The minimum font size for body text in a standard Supplement Facts panel is 8 point. Smaller packages under 12 square inches may use 4.5-point text, and intermediate packages between 12 and 40 square inches have a conditional minimum of 6 point.
Can i use any font style on a supplement label?
No. The FDA requires clear, sans-serif fonts such as Arial or Helvetica for Supplement Facts panels. Decorative or script fonts that impair readability cause non-compliance even when the point size meets the minimum threshold.
What happens if my label font is too small after printing?
The entire production run is considered non-compliant. Even slight scaling during printing can reduce font sizes below the legal minimum, which means every unit in that run violates FDA labeling standards and is subject to recall or warning action.
Do structure-function claim disclaimers have font requirements?
Yes. Structure-function claim disclaimers must appear in boldface type at a legible size proportional to the label panel. They must also be visually connected to the claim they reference.

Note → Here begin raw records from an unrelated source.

-- ==== Sys2Proof/Tests/Slice0.lean ====
section
/-! SUPPORT. Tests: each is one step, or one operation, on a small state, or the witness that the hypotheses of a statement
can be met. Expected values come from the rules named. -/

namespace Sys2Proof.Tests

set_option Elab.async false

open Sys2Proof Sys2Proof.Machine

/-- Command `i` at `s` answers a next state that passes `p`. -/
def after (i : Instr) (s : State) (p : State → Bool) : Bool :=
  match exec i s with
  | .next t => p t
  | _ => false

/-- The machine from reset with one queue as given. -/
def withQueue (q : Nat) (x : Queue) : State := State.reset.setQueue q x

/-- A submission entry from its fields: pairs (bit position, value). -/
def entry (l : List (Nat × Nat)) : BitVec 512 := BitVec.ofNat 512 (l.foldl (fun n e => n + e.2 * 2 ^ e.1) 0)

/-! ### Host queues (02) -/

/-- Queue 3 ACTIVE with SQ_TAIL 30 and two unconsumed completions of tags 4 and 9 (R34, R36). -/
def sBell : State := withQueue 3 { st := .active, sqTail := 30, cqHead := 31, cqTags := [4, 9], tags := 0x210 }

theorem wit_DoorbellsMovePointers : sBell.barOpen = true ∧ (sBell.queue 3).listens = true := by decide +kernel

theorem test_sqTail_wraps : after (.sqTail 3 2) sBell (fun t =>
    decide ((t.queue 3).sqTail = 2 ∧ (t.queue 3).unfetched = 4)) = true := by decide +kernel

theorem test_cqHead_frees_tags : after (.cqHead 3 0) sBell (fun t =>
    decide ((t.queue 3).cqHead = 0 ∧ (t.queue 3).cqTags = [9] ∧ (t.queue 3).tags = 0x200)) = true := by decide +kernel

theorem test_cqHead_past_tail_ignored : after (.cqHead 3 2) sBell (fun t => decide (t.queue 3 = sBell.queue 3)) = true := by decide +kernel

theorem wit_PcieEventsAndLowPower_D3hotDiscardsBarWrites :
    ({ State.reset with hq := { State.reset.hq with pcie := .d3hot } } : State).hq.pcie = .d3hot := by decide +kernel

/-- Queue 3 FROZEN with two entries between SQ_HEAD and SQ_TAIL. -/
def sFrozen : State := withQueue 3 { st := .frozen, sqHead := 31, sqTail := 1, unfetched := 2, elog := { valid := true } }

theorem wit_ControlBitsAndRestart_RestartResumesQueue : (sFrozen.queue 3).st = .frozen ∧ (sFrozen.queue 3).held = [] ∧ sFrozen.hq.cqAnswer = true ∧
    sFrozen.hq.pcie ≠ .d3hot ∧ sFrozen.startedOps 3 = [] ∧ (sFrozen.queue 3).flushPending = false := by decide +kernel

theorem test_restart_resumes : after (.restart 3 true) sFrozen (fun t =>
    decide ((t.queue 3).st = .active ∧ (t.queue 3).elog.valid = false ∧ (t.queue 3).unfetched = 2)) = true := by decide +kernel

theorem test_flush_completes_entries : after (.flushPending 3 true) sFrozen (fun t =>
    decide ((t.queue 3).st = .active ∧ (t.queue 3).unfetched = 0 ∧ (t.queue 3).sqHead = 1 ∧ (t.queue 3).cqTags = [31, 0])) = true := by
  decide +kernel

/-- The same with a command started before the freeze still running. -/
def sFrozenRunning : State := sFrozen.setOp 3 7 (some { started := true })

theorem wit_ControlBitsAndRestart_RestartResumesQueue_waits : (sFrozenRunning.queue 3).st = .frozen ∧ (sFrozenRunning.queue 3).held = [] ∧
    sFrozenRunning.startedOps 3 ≠ [] := by decide +kernel

theorem test_restart_waits : after (.restart 3 true) sFrozenRunning (fun t =>
    decide ((t.queue 3).st = .frozen ∧ (t.queue 3).restartPending = true)) = true := by decide +kernel

theorem wit_ControlBitsAndRestart_RestartResumesQueue_effect : let s := withQueue 3 { st := .frozen, restartPending := true }
    (s.queue 3).st = .frozen ∧ s.startedOps 3 = [] ∧ (s.queue 3).restartPending = true ∧ (s.queue 3).flushPending = false := by decide +kernel

/-- ID_READY.ADMIN set, queue 0 DISABLED. -/
def sAdmin : State := { State.reset with hq := { State.reset.hq with idReady := 3, aqVector := 5 } }

theorem wit_ControlBitsAndRestart_EnableMovesQueueZero : sAdmin.barOpen = true ∧ bit sAdmin.hq.idReady 1 = true ∧ (sAdmin.queue 0).st = .disabled := by
  decide +kernel

theorem test_enable_activates : after .enableSet sAdmin (fun t =>
    decide ((t.queue 0).st = .active ∧ (t.queue 0).phase = true ∧ (t.queue 0).vector = 5)) = true := by decide +kernel

theorem wit_ControlBitsAndRestart_EnableMovesQueueZero_early : State.reset.barOpen = true ∧ bit State.reset.hq.idReady 1 = false := by decide +kernel

theorem wit_ControlBitsAndRestart_EnableMovesQueueZero_clear :
    let s := ({ State.reset with hq := { State.reset.hq with aqEnable := true } } : State).setQueue 0 { st := .active }
    s.hq.aqEnable = true ∧ (s.queue 0).listens = true ∧ s.unstarted 0 = [] := by decide +kernel

theorem wit_ControlBitsAndRestart_ShutdownStopsFetching : State.reset.barOpen = true ∧ (∀ q, State.reset.unstarted q = []) :=
  ⟨by decide +kernel, fun _ => by simp [State.unstarted, State.op, State.reset]⟩

theorem test_aq_base_reserved_bits : after (.registerWrite .bar0 0x10000 64 0x12345FFF) sAdmin (fun t =>
    decide (t.hq.aqSqBase = 0x12345000)) = true := by decide +kernel

theorem wit_RegisterWritesFollowAccessCodes : sAdmin.barOpen = true ∧ (sAdmin.queue 0).st = .disabled ∧ sAdmin.intLock = false ∧
    (∀ e ∈ sBell.hq.queues, sBell.unstarted e.1 = []) ∧ (sBell.queue 3).listens = true ∧ sBell.barOpen = true ∧ ((sBell.setQueue 0 { st := .active }).queue 0).st ≠ .disabled := by decide +kernel

theorem test_event_write_clears : after (.registerWrite .bar0 0x10020 32 0xFFFFFFF2)
    { State.reset with hq := { State.reset.hq with cuEvent := 0x13 } } (fun t => decide (t.hq.cuEvent = 1)) = true := by decide +kernel

theorem test_target_register : after (.registerWrite .steward (0x02002000 + 4 * 0x90F) 32 0x441) State.reset (fun t =>
    decide (mget {} t.intTgt 0x90F = { core := 0x41, prio := 0, en := true })) = true := by decide +kernel

/-- Queue 3 with one entry to fetch. -/
def sFetch : State :=
  let s := withQueue 3 { st := .active, sqHead := 31, sqTail := 0, unfetched := 1, weight := 1, cls := 1 }
  { s with hq := { s.hq with idReady := 15 } }

/-- An OPEN of slab 2. -/
def eOpen : BitVec 512 := entry [(0, 4), (32, 2)]

theorem wit_DataReachesTheStore_FetchTakesEntry : sFetch.fetching = true ∧ sFetch.hq.cqAnswer = true ∧ sFetch.arbitrate.isSome = true ∧
    (match sFetch.arbitrate with
      | some (q, s1) => decide (q = 3) && (s1.opPool q).isSome && !bit (s1.queue q).tags 31 && !bit (s1.queue q).marks 31 &&
          decide ((s1.queue q).st = .active) && decide (s1.unstarted q = [])
      | none => false) = true ∧ opcodeKnown (Sqe.opcode eOpen) = true ∧ Sqe.subop eOpen ≤ subopMax (Sqe.opcode eOpen) := by decide +kernel

theorem test_fetch : after (.submissionFetch (.ok eOpen) (.ok []) true) sFetch (fun t =>
    decide ((t.queue 3).sqHead = 0 ∧ (t.queue 3).unfetched = 0 ∧ (t.queue 3).tags = 0x80000000 ∧ t.out = [.dmaRead 3 31 none]) &&
    (match t.op 3 31 with | some o => decide (o.sqe = eOpen ∧ o.started = false) | none => false)) = true := by decide +kernel

theorem test_fetch_fault_freezes : after (.submissionFetch .fault (.ok []) true) sFetch (fun t =>
    decide ((t.queue 3).st = .frozen ∧ (t.queue 3).elog.code = 0x4D ∧ (t.queue 3).elog.detail = 31)) = true := by decide +kernel

/-- Queue 3 with tag 31 in use. -/
def sTagInUse : State := sFetch.setQueue 3 { sFetch.queue 3 with tags := 0x80000000 }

Missing or undersized disclaimers are a top trigger for FDA warning letters.
What is the difference between supplement facts and nutrition facts panels?
Supplement Facts panels are legally distinct from Nutrition Facts panels under 21 CFR 101.36. They have different required elements, different formatting rules, and different font hierarchy standards. Using a Nutrition Facts format on a dietary supplement is a direct compliance violation.